------ INFORMATION SUPPLIED ------

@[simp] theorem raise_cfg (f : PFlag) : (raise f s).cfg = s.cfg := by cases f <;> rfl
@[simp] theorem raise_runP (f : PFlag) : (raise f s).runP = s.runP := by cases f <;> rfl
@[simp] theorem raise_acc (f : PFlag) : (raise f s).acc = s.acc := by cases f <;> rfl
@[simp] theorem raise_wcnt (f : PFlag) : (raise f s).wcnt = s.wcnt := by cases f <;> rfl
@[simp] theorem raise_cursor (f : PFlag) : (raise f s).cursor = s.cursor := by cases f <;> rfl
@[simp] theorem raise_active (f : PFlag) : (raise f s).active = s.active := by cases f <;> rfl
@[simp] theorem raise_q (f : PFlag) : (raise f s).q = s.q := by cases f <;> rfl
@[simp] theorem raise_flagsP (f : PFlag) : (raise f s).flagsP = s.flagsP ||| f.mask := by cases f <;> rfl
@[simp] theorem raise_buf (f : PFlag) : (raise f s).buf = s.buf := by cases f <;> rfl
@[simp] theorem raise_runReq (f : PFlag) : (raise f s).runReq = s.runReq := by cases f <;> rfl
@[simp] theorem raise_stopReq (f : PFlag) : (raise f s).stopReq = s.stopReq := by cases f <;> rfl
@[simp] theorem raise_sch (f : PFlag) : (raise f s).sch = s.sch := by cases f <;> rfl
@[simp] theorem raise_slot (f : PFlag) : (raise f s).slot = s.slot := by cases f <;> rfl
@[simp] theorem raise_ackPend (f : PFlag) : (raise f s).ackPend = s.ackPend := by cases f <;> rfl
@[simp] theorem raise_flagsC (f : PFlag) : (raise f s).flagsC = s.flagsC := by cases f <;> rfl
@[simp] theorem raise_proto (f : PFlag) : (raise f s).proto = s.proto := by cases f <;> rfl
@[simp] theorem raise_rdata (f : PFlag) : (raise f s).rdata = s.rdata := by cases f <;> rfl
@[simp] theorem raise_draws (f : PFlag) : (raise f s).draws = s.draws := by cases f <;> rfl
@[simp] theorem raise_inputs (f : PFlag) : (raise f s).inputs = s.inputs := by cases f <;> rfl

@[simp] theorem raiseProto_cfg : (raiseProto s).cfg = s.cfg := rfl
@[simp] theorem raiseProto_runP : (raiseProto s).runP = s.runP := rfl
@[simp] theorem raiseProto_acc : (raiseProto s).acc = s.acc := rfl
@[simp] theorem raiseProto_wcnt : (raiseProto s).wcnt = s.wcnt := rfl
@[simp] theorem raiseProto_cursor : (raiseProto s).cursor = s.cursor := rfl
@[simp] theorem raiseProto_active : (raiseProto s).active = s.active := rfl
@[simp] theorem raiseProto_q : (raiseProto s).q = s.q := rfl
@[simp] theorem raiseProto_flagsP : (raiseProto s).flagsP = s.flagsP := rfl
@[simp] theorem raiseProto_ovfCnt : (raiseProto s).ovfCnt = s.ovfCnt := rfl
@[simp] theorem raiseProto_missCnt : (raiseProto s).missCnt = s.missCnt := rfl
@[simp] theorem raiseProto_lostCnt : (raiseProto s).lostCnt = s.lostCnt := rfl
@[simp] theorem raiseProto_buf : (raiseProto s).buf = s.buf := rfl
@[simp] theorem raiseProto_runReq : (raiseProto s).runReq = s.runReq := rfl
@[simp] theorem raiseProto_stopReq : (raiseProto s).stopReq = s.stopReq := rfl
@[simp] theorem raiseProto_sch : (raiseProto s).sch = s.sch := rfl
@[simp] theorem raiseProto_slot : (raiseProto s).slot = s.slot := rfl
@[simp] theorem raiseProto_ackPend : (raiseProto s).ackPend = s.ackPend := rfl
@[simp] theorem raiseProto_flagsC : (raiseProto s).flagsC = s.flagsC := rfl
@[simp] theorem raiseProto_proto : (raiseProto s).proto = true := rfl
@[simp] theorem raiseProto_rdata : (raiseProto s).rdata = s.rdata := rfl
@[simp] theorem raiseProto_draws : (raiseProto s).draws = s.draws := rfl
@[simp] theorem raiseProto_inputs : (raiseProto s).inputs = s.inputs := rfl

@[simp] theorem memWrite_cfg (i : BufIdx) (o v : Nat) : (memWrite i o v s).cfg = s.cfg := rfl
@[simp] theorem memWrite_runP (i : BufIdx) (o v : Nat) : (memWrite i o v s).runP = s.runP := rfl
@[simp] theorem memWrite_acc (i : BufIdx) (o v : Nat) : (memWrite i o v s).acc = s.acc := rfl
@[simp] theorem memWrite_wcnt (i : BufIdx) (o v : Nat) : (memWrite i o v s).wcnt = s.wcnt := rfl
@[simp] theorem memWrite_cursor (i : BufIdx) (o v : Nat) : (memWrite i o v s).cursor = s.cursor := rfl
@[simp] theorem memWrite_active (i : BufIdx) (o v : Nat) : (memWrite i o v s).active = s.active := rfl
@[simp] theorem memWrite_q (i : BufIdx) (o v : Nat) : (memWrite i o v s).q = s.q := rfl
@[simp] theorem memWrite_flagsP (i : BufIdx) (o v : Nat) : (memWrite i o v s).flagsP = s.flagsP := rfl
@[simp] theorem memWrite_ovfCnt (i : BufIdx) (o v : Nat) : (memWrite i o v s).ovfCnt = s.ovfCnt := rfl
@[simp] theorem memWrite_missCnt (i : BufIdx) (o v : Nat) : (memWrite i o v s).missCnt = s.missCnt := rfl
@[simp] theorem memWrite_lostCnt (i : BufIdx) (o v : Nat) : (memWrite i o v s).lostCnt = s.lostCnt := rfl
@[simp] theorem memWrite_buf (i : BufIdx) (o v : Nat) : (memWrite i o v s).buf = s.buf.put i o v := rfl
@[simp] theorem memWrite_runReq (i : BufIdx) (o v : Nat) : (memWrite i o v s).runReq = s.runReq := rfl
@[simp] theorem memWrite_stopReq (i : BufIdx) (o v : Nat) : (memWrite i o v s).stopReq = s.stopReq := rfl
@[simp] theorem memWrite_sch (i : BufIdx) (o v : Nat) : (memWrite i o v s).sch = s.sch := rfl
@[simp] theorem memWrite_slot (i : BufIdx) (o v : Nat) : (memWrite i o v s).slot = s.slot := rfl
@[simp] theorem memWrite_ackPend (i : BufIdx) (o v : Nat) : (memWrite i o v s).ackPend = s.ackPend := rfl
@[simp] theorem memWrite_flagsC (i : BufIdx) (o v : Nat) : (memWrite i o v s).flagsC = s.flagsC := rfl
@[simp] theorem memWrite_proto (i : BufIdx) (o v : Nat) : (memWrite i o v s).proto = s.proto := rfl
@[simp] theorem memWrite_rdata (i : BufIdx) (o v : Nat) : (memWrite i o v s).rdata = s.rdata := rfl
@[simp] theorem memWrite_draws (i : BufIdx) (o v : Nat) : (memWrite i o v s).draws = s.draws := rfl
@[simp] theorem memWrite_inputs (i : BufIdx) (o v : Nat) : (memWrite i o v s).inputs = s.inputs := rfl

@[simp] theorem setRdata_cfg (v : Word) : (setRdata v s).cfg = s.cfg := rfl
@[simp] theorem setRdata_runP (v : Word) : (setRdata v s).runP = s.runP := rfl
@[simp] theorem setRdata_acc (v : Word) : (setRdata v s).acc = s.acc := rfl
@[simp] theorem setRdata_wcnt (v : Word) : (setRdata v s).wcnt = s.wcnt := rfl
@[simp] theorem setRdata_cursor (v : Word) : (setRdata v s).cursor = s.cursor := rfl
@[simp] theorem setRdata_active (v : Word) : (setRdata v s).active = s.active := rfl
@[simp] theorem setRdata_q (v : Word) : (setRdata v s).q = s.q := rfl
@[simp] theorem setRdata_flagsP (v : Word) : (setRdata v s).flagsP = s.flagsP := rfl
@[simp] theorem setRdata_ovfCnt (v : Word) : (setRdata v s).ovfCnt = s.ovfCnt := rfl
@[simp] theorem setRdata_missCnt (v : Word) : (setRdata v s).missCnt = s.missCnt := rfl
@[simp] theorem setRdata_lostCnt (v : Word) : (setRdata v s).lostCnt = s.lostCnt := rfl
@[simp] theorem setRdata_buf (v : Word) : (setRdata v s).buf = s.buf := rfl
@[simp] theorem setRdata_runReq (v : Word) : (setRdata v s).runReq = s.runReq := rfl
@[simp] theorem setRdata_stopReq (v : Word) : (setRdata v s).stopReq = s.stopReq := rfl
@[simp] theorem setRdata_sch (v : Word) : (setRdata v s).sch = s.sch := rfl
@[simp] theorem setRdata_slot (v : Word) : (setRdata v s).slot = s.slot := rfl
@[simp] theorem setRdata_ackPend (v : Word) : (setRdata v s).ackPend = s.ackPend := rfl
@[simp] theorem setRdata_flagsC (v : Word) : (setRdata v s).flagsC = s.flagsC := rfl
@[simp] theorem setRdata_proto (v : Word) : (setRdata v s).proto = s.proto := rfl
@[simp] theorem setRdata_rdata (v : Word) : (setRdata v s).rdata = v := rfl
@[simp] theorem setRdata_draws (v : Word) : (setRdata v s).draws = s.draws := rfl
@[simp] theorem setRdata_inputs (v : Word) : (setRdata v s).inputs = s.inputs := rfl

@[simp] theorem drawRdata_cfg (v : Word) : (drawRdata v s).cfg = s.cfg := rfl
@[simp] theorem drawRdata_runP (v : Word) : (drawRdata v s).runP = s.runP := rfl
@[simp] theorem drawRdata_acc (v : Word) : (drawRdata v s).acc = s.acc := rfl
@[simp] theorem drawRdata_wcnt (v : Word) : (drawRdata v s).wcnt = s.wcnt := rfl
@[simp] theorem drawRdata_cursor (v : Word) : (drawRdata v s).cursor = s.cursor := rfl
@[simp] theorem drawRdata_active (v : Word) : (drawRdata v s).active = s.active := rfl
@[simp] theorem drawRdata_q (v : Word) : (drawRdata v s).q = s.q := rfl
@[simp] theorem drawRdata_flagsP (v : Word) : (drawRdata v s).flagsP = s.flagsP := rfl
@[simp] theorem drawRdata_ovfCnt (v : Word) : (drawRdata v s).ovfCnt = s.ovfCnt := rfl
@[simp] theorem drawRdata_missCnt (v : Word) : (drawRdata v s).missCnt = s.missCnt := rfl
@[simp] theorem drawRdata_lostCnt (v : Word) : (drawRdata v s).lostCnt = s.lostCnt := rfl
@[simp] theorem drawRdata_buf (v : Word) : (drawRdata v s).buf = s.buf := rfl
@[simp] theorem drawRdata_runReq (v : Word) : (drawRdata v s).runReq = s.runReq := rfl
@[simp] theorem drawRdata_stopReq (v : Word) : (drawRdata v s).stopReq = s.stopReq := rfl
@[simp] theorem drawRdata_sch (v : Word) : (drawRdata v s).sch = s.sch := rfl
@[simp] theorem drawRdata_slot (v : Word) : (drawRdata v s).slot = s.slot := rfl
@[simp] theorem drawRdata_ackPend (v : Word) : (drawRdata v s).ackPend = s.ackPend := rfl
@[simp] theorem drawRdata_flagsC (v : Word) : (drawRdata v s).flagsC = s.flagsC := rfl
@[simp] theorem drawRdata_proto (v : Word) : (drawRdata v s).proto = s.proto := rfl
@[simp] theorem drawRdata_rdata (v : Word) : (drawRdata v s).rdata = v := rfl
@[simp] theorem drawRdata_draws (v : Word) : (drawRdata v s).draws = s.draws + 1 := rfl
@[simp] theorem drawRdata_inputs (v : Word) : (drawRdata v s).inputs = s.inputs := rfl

------

(PROMPT):
Would you retype the lines above from the one with "(setRdata v s).runReq = s.runReq := rfl" down to the one with "(setRdata v s).sch = s.sch := rfl", word for word, both ends included and no other lines?

(FINISHED EXERCISE):
@[simp] theorem setRdata_runReq (v : Word) : (setRdata v s).runReq = s.runReq := rfl
@[simp] theorem setRdata_stopReq (v : Word) : (setRdata v s).stopReq = s.stopReq := rfl
@[simp] theorem setRdata_sch (v : Word) : (setRdata v s).sch = s.sch := rfl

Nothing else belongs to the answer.